On Mon, Jun 05, 2000 at 12:57:59PM -0400, Jonathan S. Shapiro wrote:
> > > We have a significant disagreement here. In my opinion, the archive file
> > > format is the business of the archive, and it's none of the user's
> > > whether that format is binary, ascii, or morse code.
> > I agree with the first half of that sentence but not the second. It
> > is the user's business. Why? Most obviously, because the repository
> > *will* get corrupted. Not because of filesystem or disk problems, but
> > because of bugs in the VC system. It is infinitely easier to debug a
> > text file.
> First, let me say that I agree with you -- the VC system definitely will
> corrupt things on occasion, and recoverability is a serious concern. I'm not
> altogether convinced that text formats make recoverability inherently
> easier. I think that it depends alot on the complexity of the file format.

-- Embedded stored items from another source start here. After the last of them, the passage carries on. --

-- ==== Sys2Proof/Machine/Core.lean ====
section
/-! DEFINITION. The machine that the host runs. -/

def Sys2Proof.core : Host.Core :=
  { State := Sys2Proof.Machine.State, Fault := Sys2Proof.Machine.Fault, Refusal := Sys2Proof.Machine.Refusal,
    step := Sys2Proof.Machine.step, reset := Sys2Proof.Machine.State.reset }
end

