/-- Each order accepted by the checks of 02 R68 for its form, with its object existing and its values in range (Tables
5-8, 5-9, 6-11 to 6-13, 6-17): READ_PCS, READ_PM, READ_NEIGHBOUR, READ_TB, READ_LTT and READ_CERT return their
records; READ_LOG_BLOCK of a held block returns it, signed, or goes on until it is; PCS_SET writes every field of its
port; DEFECT_ACK clears the SEEN latches named whose defect is not set, and completes with SEEN; TB_SET puts its
settings in force; TB_ADJUST, where the source allows its kind, ends a slew and then sets the frequency, begins a
slew, steps DT or sets the seconds; PTP_PORT_SET and LTT_SET set their port; LOG_SET sets the region; LOG_CLOSE closes
the open block and completes with its number, or with the last closed; LOG_RELEASE of a held block releases it and
those before. READ_LTT and LTT_SET complete UNSUPPORTED on ordering code S. -/
def Obligations.OrdersOfPcsAndTimebaseTakeEffect : Prop :=
  (∀ (o : Order) (s : State),
      accepted (readForm 0x0501 [0x51] 0xFFFFFF [] 128 modesOn) s o = true → portExists s o.inst = true →
      exec (.readPcs o) s = returns s o (bytesLE 128 (pcsRecord s o.inst)) 0) ∧
  (∀ (o : Order) (s : State),
      let first := o.f 8 8
      let count := o.f 16 8
      accepted (readForm 0x0502 [0x51] 0xFFFFFF [(0, 1), (8, 16)] 64 modesOn) s o = true → portExists s o.inst = true →
      1 ≤ count → count ≤ 97 → first + count ≤ (if o.b 0 then 2 else 97) →
      exec (.readPm o) s =
        let m := (getPcs s o.inst).pm
        (returns s o (pmBytes (if o.b 0 then m.h24 else m.q15) first count) (packN [(0, 1, b2n m.unavailable), (4, 4, m.run.length)]))) ∧
  (∀ (o : Order) (s : State),
      accepted (readForm 0x0503 [0x51] 0xFFFFFF [] 64 modesOn) s o = true → portExists s o.inst = true →
      exec (.readNeighbour o) s =
        returns s o (bytesLE 64 (neighbourRecord (if isNative s o.inst then (getPcs s o.inst).nb else Neighbour.reset))) 0) ∧
  (∀ (o : Order) (s : State),
      accepted (setForm 0x4501 [0x51] 0xFFFFFF [(0, 261), (262, 24)] [.prepare, .service] true) s o = true →
      portExists s o.inst = true → pcsSetBad (pcsSetFields o (getPcsSet s o.inst) s.tb.now) = false →
      exec (.pcsSet o) s =
        let u := s.updPcs fun x =>
          { x with sets := SMap.put (fun _ => PcsSet.reset) x.sets o.inst (pcsSetFields o (getPcsSet s o.inst) s.tb.now) }
        (succeeds (refreshLoam u o.inst) o 0)) ∧
  (∀ (o : Order) (s : State),
      accepted (setForm 0x4502 [0x51] 0xFFFFFF [(0, 7)] [.prepare, .service, .coast] true) s o = true →
      portExists s o.inst = true →
      exec (.defectAck o) s =
        let u := updPcsPort s o.inst fun p => { p with seen := p.seen &&& (~~~(BitVec.ofNat 7 (o.f 0 7)) ||| p.defects) }
        (succeeds u o (getPcs u o.inst).seen.toNat)) ∧
  (∀ (o : Order) (s : State),
      accepted (readForm 0x0601 [0x61] 0 [] 64 modesOn) s o = true →
      exec (.readTb o) s = returns s o (bytesLE 64 (tbRecord s (hops s))) 0) ∧
  (∀ (o : Order) (s : State),
      accepted (readForm 0x0602 [0x62] 0xFFFFFF [] 64 modesOn) s o = true →
      portExists s o.inst = true →
      exec (.readLtt o) s =
        if Config.codeS then .next (complete s o stUnsupported 0)
        else
          returns s o (bytesLE 64 (lttRecord (getLtt s o.inst))) 0) ∧
  (∀ (o : Order) (s : State) (b : Block),
      accepted (readForm 0x0603 [0x63] 0 [(0, 64)] 262400 modesOn) s o = true → heldBlock s (o.f 0 64) = some b →
      exec (.readLogBlock o) s =
        match b.sig, o.data with
        | some _, .dramError g a =>
          .next (complete (recordError s 17 0x0A (g % 8) 1 3 (packN [(0, 3, 1), (8, 56, a)])) o stDmaError 0)
        | some sg, _ => returns s o (blockBytes b sg) s.log.epoch.toNat
        | none, _ => goesOn s 0x0603 o) ∧
  (∀ (o : Order) (s : State),
      accepted (readForm 0x0604 [0x61] 0 [] 2048 modesOn) s o = true →
      exec (.readCert o) s = returns s o (padTo 2048 Config.certificate) (min Config.certificate.length 2048)) ∧
  (∀ (o : Order) (s : State),
      accepted (setForm 0x4601 [0x61] 0 [(0, 106)] modesOn false) s o = true → o.f 0 3 ≤ 3 →
      (o.f 0 3 == 3 && Config.codeS) = false → tbSetBad (tbSetOf o) = false →
      (o.f 0 3 == 3 && !isNative s (o.f 4 9)) = false →
      exec (.tbSet o) s = succeeds (applyTbSet s (tbSetOf o)) o 0) ∧
  (∀ (o : Order) (s : State),
      let k := o.f 0 2
      let freq := signed 32 (o.f 32 32)
      let off := signed 64 (o.f 64 64)
      accepted (setForm 0x4602 [0x61] 0 [(0, 2), (32, 32), (64, 64), (128, 48)] modesOn false) s o = true →
      (k == 0 && decide (50000000 < freq.natAbs)) = false → (k == 2 && !stepFits s off) = false →
      ¬ (s.tb.set.source ≠ 0 ∧ ¬ (k = 3 ∧ s.tb.set.source = 1)) →
      exec (.tbAdjust o) s =
        let u := s.updTb fun b => { b with slew := 0, ownerSlew := false, setSec := none }
        (succeeds (match k with
          | 0 => u.updTb fun b => { b with freqPpt := freq }
          | 1 => u.updTb fun b => { b with slew := off, ownerSlew := true }
          | 2 => stepDtDue u ((u.tb.dt : Int) + off).toNat
          | _ => u.updTb fun b => { b with setSec := some (o.f 128 48, b.dt / dtSec) }) o 0)) ∧
  (∀ (o : Order) (s : State),
      accepted (setForm 0x4603 [0x62] 0xFFFFFF [(0, 44)] modesOn false) s o = true → o.f 0 2 ≠ 3 →
      portExists s o.inst = true → 1 ≤ o.f 4 8 →
      exec (.ptpPortSet o) s =
        let q : PtpPort := ⟨o.f 0 2, o.b 2, o.b 3, o.f 4 8, signed 32 (o.f 12 32)⟩
        (succeeds (requalify (s.updTb fun b =>
          { b with ptp := SMap.put (fun _ => PtpPort.reset) b.ptp o.inst q,
                   ptpRun := if q.role = 1 then b.ptpRun else b.ptpRun.filter fun kv => kv.1 != o.inst,
                   ptpOut := if q.role = 0 then b.ptpOut.filter (fun m => m.port != o.inst) else b.ptpOut })) o 0)) ∧
  (∀ (o : Order) (s : State),
      accepted (setForm 0x4604 [0x62] 0xFFFFFF [(0, 33)] modesOn false) s o = true →
      portExists s o.inst = true → isNative s o.inst = true →
      exec (.lttSet o) s =
        if Config.codeS then .next (complete s o stUnsupported 0)
        else
          succeeds (updLtt s o.inst fun l => { l with enable := o.b 0, asym := signed 32 (o.f 1 32) }) o 0) ∧
  (∀ (o : Order) (s : State),
      accepted (setForm 0x4605 [0x63] 0 [(0, 32)] modesOn false) s o = true → 16 ≤ o.f 0 15 → o.f 0 15 ≤ 16383 →
      10 ≤ o.f 16 16 → o.f 16 16 ≤ 60000 →
      exec (.logSet o) s =
        succeeds (s.updLog fun l => { l with slots := o.f 0 15, retain := o.b 15, closeMs := o.f 16 16 }) o 0) ∧
  (∀ (o : Order) (s : State),
      accepted (setForm 0x4606 [0x63] 0 [] modesOn false) s o = true →
      exec (.logClose o) s =
        match s.log.fill with
        | some f => (succeeds (closeBlock s 3) o f.number)
        | none => (succeeds s o (lastClosed s.log))) ∧
  (∀ (o : Order) (s : State),
      accepted (setForm 0x4607 [0x63] 0 [(0, 64)] modesOn false) s o = true → (heldBlock s (o.f 0 64)).isSome = true →
      exec (.logRelease o) s =
        succeeds (logSpace (s.updLog fun l => { l with released := max l.released (o.f 0 64 + 1) })) o 0)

> In the DCMS case the file format is simple enough that I'm not much
> concerned about software-generated corruption errors in the metadata, and I
> don't really expect that binary vs. text will have much of an impact on
> errors in the content.
> That said, let me add that I went for binary format for exactly the reason
> that you prefer ascii: concern about corruption. My experience suggests that
> the software is only the *second* most likely source of corruption.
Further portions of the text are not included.